Selon Marcel Libama, figure de proue de la plateforme, « le ministère de l’Éducation nationale a appelé Martine Oulabou pour nous empêcher de tenir l’AG ». Une affirmation livrée par téléphone, qui contraste avec la version officielle. Le cabinet de la ministre d’État, Camélia Ntoutoume Leclercq, a formellement démenti toute implication directe, indiquant que la décision d’autoriser ou non une activité au sein d’un établissement scolaire relève exclusivement de la Direction d’académie provinciale (DAP) de l’Estuaire, vers laquelle il a renvoyé toute demande d’explication.

Une bataille décisive sur fond de défiance

Dans ce climat de confusion, il est difficile de démêler le vrai du faux. Une démarche auprès de la DAP de l’Estuaire n’a pas permis d’éclaircir immédiatement la situation. Le directeur, absent lors de notre passage, a indiqué par téléphone qu’il se rendait en réunion avec la tutelle, sans davantage de précisions. Cette absence de réponses claires alimente les soupçons et renforce le sentiment de méfiance exprimé par les responsables de SOS Éducation.

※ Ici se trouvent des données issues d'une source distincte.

/-! ### emit -/

@[simp] theorem emit_dt (s : State) (o : Output) : (s.emit o).dt = s.dt := rfl
@[simp] theorem emit_time (s : State) (o : Output) : (s.emit o).time = s.time := rfl
@[simp] theorem emit_isl (s : State) (o : Output) : (s.emit o).isl = s.isl := rfl
@[simp] theorem emit_img (s : State) (o : Output) : (s.emit o).img = s.img := rfl
@[simp] theorem emit_fns (s : State) (o : Output) : (s.emit o).fns = s.fns := rfl
@[simp] theorem emit_queues (s : State) (o : Output) : (s.emit o).queues = s.queues := rfl
@[simp] theorem emit_flights (s : State) (o : Output) : (s.emit o).flights = s.flights := rfl
@[simp] theorem emit_nextId (s : State) (o : Output) : (s.emit o).nextId = s.nextId := rfl
@[simp] theorem emit_ports (s : State) (o : Output) : (s.emit o).ports = s.ports := rfl
@[simp] theorem emit_grpDrop (s : State) (o : Output) : (s.emit o).grpDrop = s.grpDrop := rfl
@[simp] theorem emit_hdDrop (s : State) (o : Output) : (s.emit o).hdDrop = s.hdDrop := rfl
@[simp] theorem emit_heads (s : State) (o : Output) : (s.emit o).heads = s.heads := rfl
@[simp] theorem emit_slots (s : State) (o : Output) : (s.emit o).slots = s.slots := rfl
@[simp] theorem emit_safe (s : State) (o : Output) : (s.emit o).safe = s.safe := rfl
@[simp] theorem emit_pairs (s : State) (o : Output) : (s.emit o).pairs = s.pairs := rfl
@[simp] theorem emit_store (s : State) (o : Output) : (s.emit o).store = s.store := rfl
@[simp] theorem emit_wl (s : State) (o : Output) : (s.emit o).wl = s.wl := rfl
@[simp] theorem emit_chand (s : State) (o : Output) : (s.emit o).chand = s.chand := rfl
@[simp] theorem emit_mem (s : State) (o : Output) : (s.emit o).mem = s.mem := rfl
@[simp] theorem emit_fab (s : State) (o : Output) : (s.emit o).fab = s.fab := rfl
@[simp] theorem emit_media (s : State) (o : Output) : (s.emit o).media = s.media := rfl
@[simp] theorem emit_net (s : State) (o : Output) : (s.emit o).net = s.net := rfl
@[simp] theorem emit_audio (s : State) (o : Output) : (s.emit o).audio = s.audio := rfl
@[simp] theorem emit_sense (s : State) (o : Output) : (s.emit o).sense = s.sense := rfl
@[simp] theorem emit_lan (s : State) (o : Output) : (s.emit o).lan = s.lan := rfl
@[simp] theorem emit_flt (s : State) (o : Output) : (s.emit o).flt = s.flt := rfl
@[simp] theorem emit_pwr (s : State) (o : Output) : (s.emit o).pwr = s.pwr := rfl
@[simp] theorem emit_boot (s : State) (o : Output) : (s.emit o).boot = s.boot := rfl
@[simp] theorem emit_draws (s : State) (o : Output) : (s.emit o).draws = s.draws := rfl
@[simp] theorem emit_pending (s : State) (o : Output) : (s.emit o).pending = s.pending := rfl
@[simp] theorem emit_island (s : State) (o : Output) (i : Nat) : (s.emit o).island i = s.island i := rfl
@[simp] theorem emit_fnc (s : State) (o : Output) (i : Nat) : (s.emit o).fnc i = s.fnc i := rfl
@[simp] theorem emit_que (s : State) (o : Output) (fn q : Nat) : (s.emit o).que fn q = s.que fn q := rfl
@[simp] theorem emit_port (s : State) (o : Output) (p : Nat) : (s.emit o).port p = s.port p := rfl
@[simp] theorem emit_head (s : State) (o : Output) (h : Nat) : (s.emit o).head h = s.head h := rfl
@[simp] theorem emit_slotOf (s : State) (o : Output) (n : Nat) : (s.emit o).slotOf n = s.slotOf n := rfl
@[simp] theorem emit_safeOf (s : State) (o : Output) (h : Nat) : (s.emit o).safeOf h = s.safeOf h := rfl
@[simp] theorem emit_pair (s : State) (o : Output) (p : Nat) : (s.emit o).pair p = s.pair p := rfl
@[simp] theorem emit_ruleSt (s : State) (o : Output) (r : Nat) : (s.emit o).ruleSt r = s.ruleSt r := rfl
@[simp] theorem emit_sigOf (s : State) (o : Output) (n : Nat) : (s.emit o).sigOf n = s.sigOf n := rfl
@[simp] theorem emit_ctx (s : State) (o : Output) (c : Nat) : (s.emit o).ctx c = s.ctx c := rfl
@[simp] theorem emit_taper (s : State) (o : Output) (t : Nat) : (s.emit o).taper t = s.taper t := rfl
@[simp] theorem emit_chan (s : State) (o : Output) (c : Nat) : (s.emit o).chan c = s.chan c := rfl
@[simp] theorem emit_part (s : State) (o : Output) (p : Nat) : (s.emit o).part p = s.part p := rfl
@[simp] theorem emit_target (s : State) (o : Output) (t : Nat) : (s.emit o).target t = s.target t := rfl
@[simp] theorem emit_slotTab (s : State) (o : Output) (i : Nat) : (s.emit o).slotTab i = s.slotTab i := rfl
@[simp] theorem emit_lock (s : State) (o : Output) (n : Nat) : (s.emit o).lock n = s.lock n := rfl
@[simp] theorem emit_csi (s : State) (o : Output) (p : Nat) : (s.emit o).csi p = s.csi p := rfl
@[simp] theorem emit_ptp (s : State) (o : Output) (d : Nat) : (s.emit o).ptp d = s.ptp d := rfl
@[simp] theorem emit_eport (s : State) (o : Output) (p : Nat) : (s.emit o).eport p = s.eport p := rfl
@[simp] theorem emit_gcl (s : State) (o : Output) (p : Nat) : (s.emit o).gcl p = s.gcl p := rfl
@[simp] theorem emit_can (s : State) (o : Output) (n : Nat) : (s.emit o).can n = s.can n := rfl
@[simp] theorem emit_tdm (s : State) (o : Output) (p : Nat) : (s.emit o).tdm p = s.tdm p := rfl
@[simp] theorem emit_safeLoad (s : State) (o : Output) (fn : Nat) : (s.emit o).safeLoad fn = s.safeLoad fn := rfl
@[simp] theorem emit_panel (s : State) (o : Output) (p : Nat) : (s.emit o).panel p = s.panel p := rfl
@[simp] theorem emit_obj (s : State) (o : Output) (o' : Nat) : (s.emit o).obj o' = s.obj o' := rfl
@[simp] theorem emit_hap (s : State) (o : Output) (n : Nat) : (s.emit o).hap n = s.hap n := rfl
@[simp] theorem emit_mbox (s : State) (o : Output) (m : Nat) : (s.emit o).mbox m = s.mbox m := rfl
@[simp] theorem emit_rail (s : State) (o : Output) (r : Nat) : (s.emit o).rail r = s.rail r := rfl
@[simp] theorem emit_fence (s : State) (o : Output) (fn n : Nat) : (s.emit o).fence fn n = s.fence fn n := rfl
@[simp] theorem emit_up (s : State) (o : Output) (i' : Nat) : (s.emit o).up i' = s.up i' := rfl
@[simp] theorem emit_stamp (s : State) (o : Output) (i' : Nat) : (s.emit o).stamp i' = s.stamp i' := rfl
@[simp] theorem emit_mayWrite (s : State) (o : Output) (fn' grp' : Nat) : (s.emit o).mayWrite fn' grp' = s.mayWrite fn' grp' := rfl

Pour Marcel Libama, le malaise est plus profond. Il estime que les négociations récemment annoncées en grande pompe par le gouvernement, à l’issue des travaux de la commission tripartite, n’ont été suivies ni d’un protocole d’accord formel, ni de procès-verbaux validant les discussions. Il évoque même une collusion présumée entre le ministère et certains membres de SOS Éducation, dont quelques-uns ont été décorés à l’issue des travaux, ce qui, selon lui, jette un doute sur la transparence du processus.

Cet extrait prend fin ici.